JSON.stringify is part of the standard JS spec: https://developer.mozilla.org/en-US/docs/Web/JavaScript/Refe...

JSON5.parse() is part of JSON5's API: https://json5.org/#json5parse

So any project that includes both standard JS and JSON5 could literally copy and paste this code. You're still importing JSON5, but you would presumably have to do that anyways to use JSON5.

3 comments

> So any project that includes both standard JS and JSON5 could literally copy and paste this code

is not a convincing reply to

> so parsers already exist in every language

Personally, I like some of the ideas of JSON5, but it isn't compatible with JSON as implemented.

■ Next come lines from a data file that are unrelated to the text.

-- ==== Sys2Proof/Proofs/Packer.lean ====
section
/-! The Pixel Packer and PCK (R85, R86, R89, R90). A byte is two nibbles set side by side; `Pack` replaces one of them and keeps the
other, so two PCK commands on the two nibbles of a byte store the same byte in either order. -/

namespace Sys2Proof.Machine

/-! ### Nibbles as numbers -/

theorem append_toNat (a b : Nibble) : (a ++ b : Byte).toNat = 16 * a.toNat + b.toNat := by
  rw [BitVec.toNat_append, ← Nat.shiftLeft_add_eq_or_of_lt b.isLt, Nat.shiftLeft_eq]
  omega

theorem high_toNat (v : Byte) : (v.extractLsb' 4 4).toNat = v.toNat / 16 := by
  have h := v.isLt
  rw [BitVec.extractLsb'_toNat, Nat.shiftRight_eq_div_pow]
  omega

theorem low_toNat (v : Byte) : (v.extractLsb' 0 4).toNat = v.toNat % 16 := by
  rw [BitVec.extractLsb'_toNat, Nat.shiftRight_zero]

/-! ### `Pack` -/

theorem pack_two_mul (old : Byte) (a : Nibble) (k : Nat) : pack old a (2 * k) = a ++ old.extractLsb' 0 4 :=
  pack_even (by omega) old a

theorem pack_two_mul_add_one (old : Byte) (a : Nibble) (k : Nat) : pack old a (2 * k + 1) = old.extractLsb' 4 4 ++ a :=
  pack_odd (by omega) old a

theorem packedAddr_two_mul (base k : Nat) : packedAddr base (2 * k) = base + k := by
  unfold packedAddr
  omega

theorem packedAddr_two_mul_add_one (base k : Nat) : packedAddr base (2 * k + 1) = base + k := by
  unfold packedAddr
  omega

theorem pack_even_then_odd (old : Byte) (a b : Nibble) (k : Nat) : pack (pack old a (2 * k)) b (2 * k + 1) = a ++ b := by
  rw [pack_two_mul_add_one, pack_two_mul, high_append]

theorem pack_odd_then_even (old : Byte) (a b : Nibble) (k : Nat) : pack (pack old b (2 * k + 1)) a (2 * k) = a ++ b := by
  rw [pack_two_mul, pack_two_mul_add_one, low_append]

/-- A second code at the same position replaces the first (R86). -/
theorem pack_pack_same (old : Byte) (a b : Nibble) (p : Nat) : pack (pack old a p) b p = pack old b p := by
  rcases Nat.mod_two_eq_zero_or_one p with h | h
  · simp only [pack_even h, low_append]
  · simp only [pack_odd h, high_append]

/-- Settles O16: the two bit forms, read as numbers. -/
theorem packFunction : Obligations.PackFunction := by
  intro old idx p
  refine ⟨fun h => ⟨?even, pack_even h old idx⟩, fun h => ⟨?odd, pack_odd h old idx⟩⟩
  case even => rw [pack_even h, append_toNat, low_toNat]
  case odd => rw [pack_odd h, append_toNat, high_toNat, Nat.mul_comm]

/-- Settles O17: each lane is a half of `pack_two_mul` or `pack_two_mul_add_one`. -/
theorem packIdentities : Obligations.PackIdentities := by
  refine ⟨fun _ _ => rfl, fun old a k => ⟨?code, ?kept, ?lanes⟩, fun old a b p k => ?identities⟩
  case code =>
    have ha := a.isLt
    omega
  case kept => omega
  case lanes =>
    rw [pack_two_mul, pack_two_mul_add_one]
    exact ⟨high_append _ _, low_append _ _, low_append _ _, high_append _ _⟩
  case identities =>
    exact ⟨pack_even_then_odd old a b k, pack_odd_then_even old a b k, append_toNat a b, pack_pack_same old a b p⟩

/-! ### PCK -/

section
variable {s : State}

theorem exec_pck_reserved (hb : s.busy = false) (hn : s.NoTurn) (hr : idxReserved s.arg0 ≠ 0) :
    exec .pck s = .next (s.ended .operand 0) := by
  have hbody : pckBody (started .pck s) (s.start .pck) = (s.start .pck).raise .operand := if_neg hr
  rw [exec_noTurn hb hn, bodyOf, hbody]
  rfl

theorem exec_pck_outside (hb : s.busy = false) (hn : s.NoTurn) (hr : idxReserved s.arg0 = 0)
    (hf : ¬ packedAddr s.arg2.toNat s.arg1.toNat < s.cfg.memBytes) : exec .pck s = .next (s.ended .addr 0) := by
  have hbody : pckBody (started .pck s) (s.start .pck) = (s.start .pck).raise .addr := (if_pos hr).trans (if_neg hf)
  rw [exec_noTurn hb hn, bodyOf, hbody]
  rfl

theorem exec_pck_pixel (hb : s.busy = false) (hn : s.NoTurn) (hr : idxReserved s.arg0 = 0)
    (hf : packedAddr s.arg2.toNat s.arg1.toNat < s.cfg.memBytes) :
    exec .pck s = .next ((s.packPixel s.arg2.toNat s.arg1.toNat (idxOf s.arg0)).ended .none 0) := by
  have hbody : pckBody (started .pck s) (s.start .pck) =
      ((s.start .pck).packPixel s.arg2.toNat s.arg1.toNat (idxOf s.arg0)).complete 0 := (if_pos hr).trans (if_pos hf)
  rw [exec_noTurn hb hn, bodyOf, hbody]
  rfl

end

/-- Settles O7: PCK's three ends; what the stored byte becomes is `State.byte_packPixel`, for each parity of the position. -/
theorem pckWritesOneNibble : Obligations.PckWritesOneNibble := by
  refine ⟨decode_encode .pck, fun s hb hn => ⟨exec_pck_reserved hb hn, fun hr hf => exec_pck_outside hb hn hr hf.not_gt,
    fun hr hf => ⟨_, exec_pck_pixel hb hn hr hf, rfl, fun hp => ?even, fun hp => ?odd, fun a ha => ?other⟩⟩⟩
  case even => rw [State.byte_ended, State.byte_packPixel, if_pos rfl, pack_even hp, idxOf]
  case odd => rw [State.byte_ended, State.byte_packPixel, if_pos rfl, pack_odd hp, idxOf]
  case other => rw [State.byte_ended, State.byte_packPixel, if_neg ha]

/-! ### Two PCK commands -/

/-- The state after PCK of the code `i` at position `p`: its two operands written, the pixel packed, and success (R89). -/
def State.afterPck (s : State) (p : Nat) (i : Nibble) : State :=
  ({ s with arg0 := i.setWidth 32, arg1 := BitVec.ofNat 32 p }.packPixel s.arg2.toNat p i).ended .none 0

theorem idxReserved_code (i : Nibble) : idxReserved (i.setWidth 32) = 0 := by revert i; decide

theorem idxOf_code (i : Nibble) : idxOf (i.setWidth 32) = i := by revert i; decide

theorem exec_pck_code {s : State} {p : Nat} (i : Nibble) (hb : s.busy = false) (hn : s.NoTurn) (hp : p < 2 ^ 32)
    (hf : packedAddr s.arg2.toNat p < s.cfg.memBytes) :
    exec .pck { s with arg0 := i.setWidth 32, arg1 := BitVec.ofNat 32 p } = .next (s.afterPck p i) := by
  have hpos : (BitVec.ofNat 32 p).toNat = p := by
    rw [BitVec.toNat_ofNat, Nat.mod_eq_of_lt hp]
  rw [exec_pck_pixel (s := { s with arg0 := i.setWidth 32, arg1 := BitVec.ofNat 32 p }) hb hn (idxReserved_code i)
    (by rwa [hpos])]
  simp only [hpos, idxOf_code, State.afterPck]

/-- The host may give a second PCK as soon as the first has ended (R116): both succeed. -/
theorem andThen_exec_pck_code {s : State} {p q : Nat} (i j : Nibble) (hb : s.busy = false) (hn : s.NoTurn) (hp : p < 2 ^ 32)
    (hq : q < 2 ^ 32) (hfp : packedAddr s.arg2.toNat p < s.cfg.memBytes) (hfq : packedAddr s.arg2.toNat q < s.cfg.memBytes) :
    andThen (exec .pck { s with arg0 := i.setWidth 32, arg1 := BitVec.ofNat 32 p })
      (fun u => exec .pck { u with arg0 := j.setWidth 32, arg1 := BitVec.ofNat 32 q }) =
        .next ((s.afterPck p i).afterPck q j) := by
  rw [exec_pck_code i hb hn hp hfp, andThen_next]
  exact exec_pck_code (s := s.afterPck p i) j rfl hn hq hfq

theorem State.afterPck_byte (s : State) (p : Nat) (i : Nibble) :
    (s.afterPck p i).byte (packedAddr s.arg2.toNat p) = pack (s.byte (packedAddr s.arg2.toNat p)) i p :=
  (State.byte_packPixel _ _ _ _ _).trans (if_pos rfl)

/-- Two codes packed into one byte are one write to it (R40). -/
theorem State.afterPck_afterPck_mem (s : State) {p q x : Nat} (i j : Nibble) (hp : packedAddr s.arg2.toNat p = x)
    (hq : packedAddr s.arg2.toNat q = x) :
    ((s.afterPck p i).afterPck q j).mem = (s.setByte x (pack (pack (s.byte x) i p) j q)).mem := by
  have hbyte := s.afterPck_byte p i
  have hmem : ((s.afterPck p i).afterPck q j).mem =
      (s.mem.write (packedAddr s.arg2.toNat p) (pack (s.byte (packedAddr s.arg2.toNat p)) i p)).write
        (packedAddr s.arg2.toNat q) (pack ((s.afterPck p i).byte (packedAddr s.arg2.toNat q)) j q) := rfl
  rw [hp] at hbyte
  rw [hmem, hp, hq, hbyte, Memory.write_write_same, State.setByte_mem]

/-- Settles O18: in either order the two commands are one write of `a ++ b` to their byte, by the identities of `Pack`. -/
theorem pckEitherOrder : Obligations.PckEitherOrder := by
  intro s a b k hb hn hk hf even odd
  have heven := packedAddr_two_mul s.arg2.toNat k
  have hodd := packedAddr_two_mul_add_one s.arg2.toNat k
  have ht := s.afterPck_afterPck_mem a b heven hodd
  have hu := s.afterPck_afterPck_mem b a hodd heven
  rw [pack_even_then_odd] at ht
  rw [pack_odd_then_even] at hu
  have hbyte (x : Nat) := (State.byte_congr ht rfl x).trans (s.byte_setByte (s.arg2.toNat + k) x (a ++ b))
  refine ⟨_, _, andThen_exec_pck_code a b hb hn (by omega) hk (heven ▸ hf) (hodd ▸ hf),
    andThen_exec_pck_code b a hb hn hk (by omega) (hodd ▸ hf) (heven ▸ hf), ht.trans hu.symm, rfl, rfl, ?_, fun x hx => ?_⟩
  · rw [hbyte, if_pos rfl]
  · rw [hbyte, if_neg hx]

end Sys2Proof.Machine
end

Altering existing systems to use it isn't as trivial as you imply. And requires taking on new dependencies.

You'd have to rewrite anything using json_encode() and json_decode() in PHP, or the equivalent standard functions/methods in Python, C#, etc. And also take on another dependency. And maybe lose performance.

And then you sometimes may have to know whether you're dealing with JSON or JSON5, and what the program on the other end of the line produces or expects and can handle.

For new greenfield projects it might be worthwhile. But most of the world runs on legacy code and many prefer to stick to the standards and minimize dependencies. So it's not that simple.

That doesn't mean it's bad though. Like anything else in software, it's a trade-off.

What about the vast majority of languages that aren’t JavaScript?